Как выяснилось, периодические «самоволы» покрывались и с легкой (пьяной) руки майора, который частенько просиживал в той же кандейке, что и рядовой медбрат. Надо сказать, что в те годы общение с Первухиным вызывало противоречивые эмоции и чувства. Напивался он быстро и надолго, становился неуправляемым и это обламывало пьяные беседы. Если же степень алкоголизации организма была равной, тогда выходки Сергея воспринимались адекватно и принимали порой коллективные формы с непредсказуемыми результатами. Банальная акция с выбрасыванием мусорного бака с девятого этажа общежития, по причине накопленного в нем мусора и нежелания это мусор выносить, приуроченная (как посчитали в студ.комитете и парткоме) ко дню смерти генерального секретаря ЦК КПСС, превращается в акцию в политическую, а точнее в идеологическую диверсию!

Оставаясь ненаказуемой, привычка медбрата к самовольным побегам с полигона приобрела периодический характер, в чем мы – его оставшиеся доучиваться дружбаны, смогли скоро убедиться.

Яркое солнечное утро в конце мая года 1984-го не предвещало беды.

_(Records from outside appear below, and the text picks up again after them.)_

-- ==== Sys2Proof/Machine/Step.lean ====
section
/-! DEFINITION. One step of DRA: one move of the input while no command is running, a whole command where that move is
HOST's write to `CMD`, or the next round of a reset wait (00_scope.md rule R17, log entries 1 and 2). -/

namespace Sys2Proof.Machine

/-- One step. With nothing due and no command running DRA is idle and stays as it is (70_reset_and_hazards.md R352). -/
def step (s : State) : Host.Outcome State Fault Refusal :=
  match s.qm with
  | some q => resume q s
  | none =>
    match fetch s with
    | .nothing => .next s
    | .move m t => .next (applyMove m t)
    | .issue i t => exec i t
    | .illegal w t => .next (illegalCommand w t)

/-- `s` with the command whose bits are `w` as HOST's next write to `CMD`: the very next step runs it (log entry 2). -/
def State.withFetchWord (s : State) (_nbits w : Nat) : State := placeCommand (word w) s

end Sys2Proof.Machine
end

Но она, подобно непредсказуемой судьбе, двигалась навстречу беспечным обитателям Свердловска.
Дверь в комнату уже давно не закрывалась по причине её взлома неким персонажем, учившимся на музпедфаке и таким же отвязным, как и Первухин.
- ***ль Гитлер! - радостно возопил рядовой СА, ворвавшись в комнату к сонным студентам.
- И тебе тоже, геноссе…- ответствовал Зян-Ренат традиционным в нашем кругу образом.

Образ рядового медбрата никак не соответствовал ни его званию, ни вообще… рубаха штатская – 1 шт., вельветовые джинсы – 1 шт., кроссовки - 2 шт., носки – 0. В руках у самовольно командированного был кейс типа «дипломат», нутро которого скрывали бутылки «Жигулевского» челябинского разлива. Лишь стриженный кумпол выдавал в нем служащего СА, - бритые затылки войдут в моду еще не скоро…Понятно, прикид был общий для всех бегающих из части независимо от размеров тела, поэтому медбрат тут же скинул шузы, явно жмущие ему размера на два и принял вынуждено-логичное решение ходить босиком. Типа уже весна-красна, тепло, хиппи ходят босыми и т.п. Мы были не против. В целом.

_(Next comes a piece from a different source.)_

-- ==== Sys2Proof/Machine/Core.lean ====
section
/-! DEFINITION. The machine as the host runs it. -/

def Sys2Proof.core : Host.Core := { State := Sys2Proof.Machine.State, Fault := Sys2Proof.Machine.Fault, Refusal := Sys2Proof.Machine.Refusal, step := Sys2Proof.Machine.step, reset := Sys2Proof.Machine.State.reset }
end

Середину акции мы пропустили. Первухин быстро исчез в поисках вумэн, нашел её где-то в недрах общаги на территории музыкально-педагогического факультета, быстро напился, сделал свое гнусное мужеское дело и предстал перед нами ближе к вечеру пьяным в дым. С просьбой проводить его до автовокзала и посадить в автобус до Челябинска.

Трамвай номер пять с севера города на юг шел долго. Жара, рабочий пипл с завода имени Калинина, затем – вошедшие на жд-вокзале приезжие и просто усталые пассажиры создавали в салоне тесную и недружественную атмосферу. Особенно в отношении нетрезвого бритоголового человека без обуви на разбитых и грязных бигфутах 44-го размера. Недружественность являлась естественной для затраханного работой человека, спешащего домой, и объектом её вполне оправданно становится сомнительной судьбы молодой человек, раскинувшийся ещё с двумя друзьями на сиденье в конце салона. Несмотря на абсолютную невменяемость и спонтанность реакций, Первухин на удивление метко плевал в заходящих в задние двери пассажиров. Расправу над ним сдерживали всеобщая вялость – от жары и тесноты, и Зян, чье крупное туловище и татарский фенотип с рыжим хайром на крупной голове внушали справедливое опасение.
- Ты дрянь! – радостно резюмировал после каждого попадания меткий боец. В его закольцованном сознании блуждала фраза из любимой нами песни Майка Науменко с одноименным названием.

Сдерживая праведный гнев сограждан, я с Зяном сумел-таки вывести Первухина без повреждений из трамвая и, двигаясь галсами, дойти до автовокзала. Быстро купив билет до Челябинска (по военному билету), мы приготовились к последнему броску до автобуса и загрузки человека-багажа. Путь преградил «всплывший» из толпы опрятный, одетый (не взирая на жару) в серый костюм мужчина и твердо попросил документы, показав свои. Удовлетворенный документами рядового и нашими заверениями в вечной дружбе к нему, и что мы типа, его не бросим и посадим в автобус, и автобус увезет его на полигон и т.п.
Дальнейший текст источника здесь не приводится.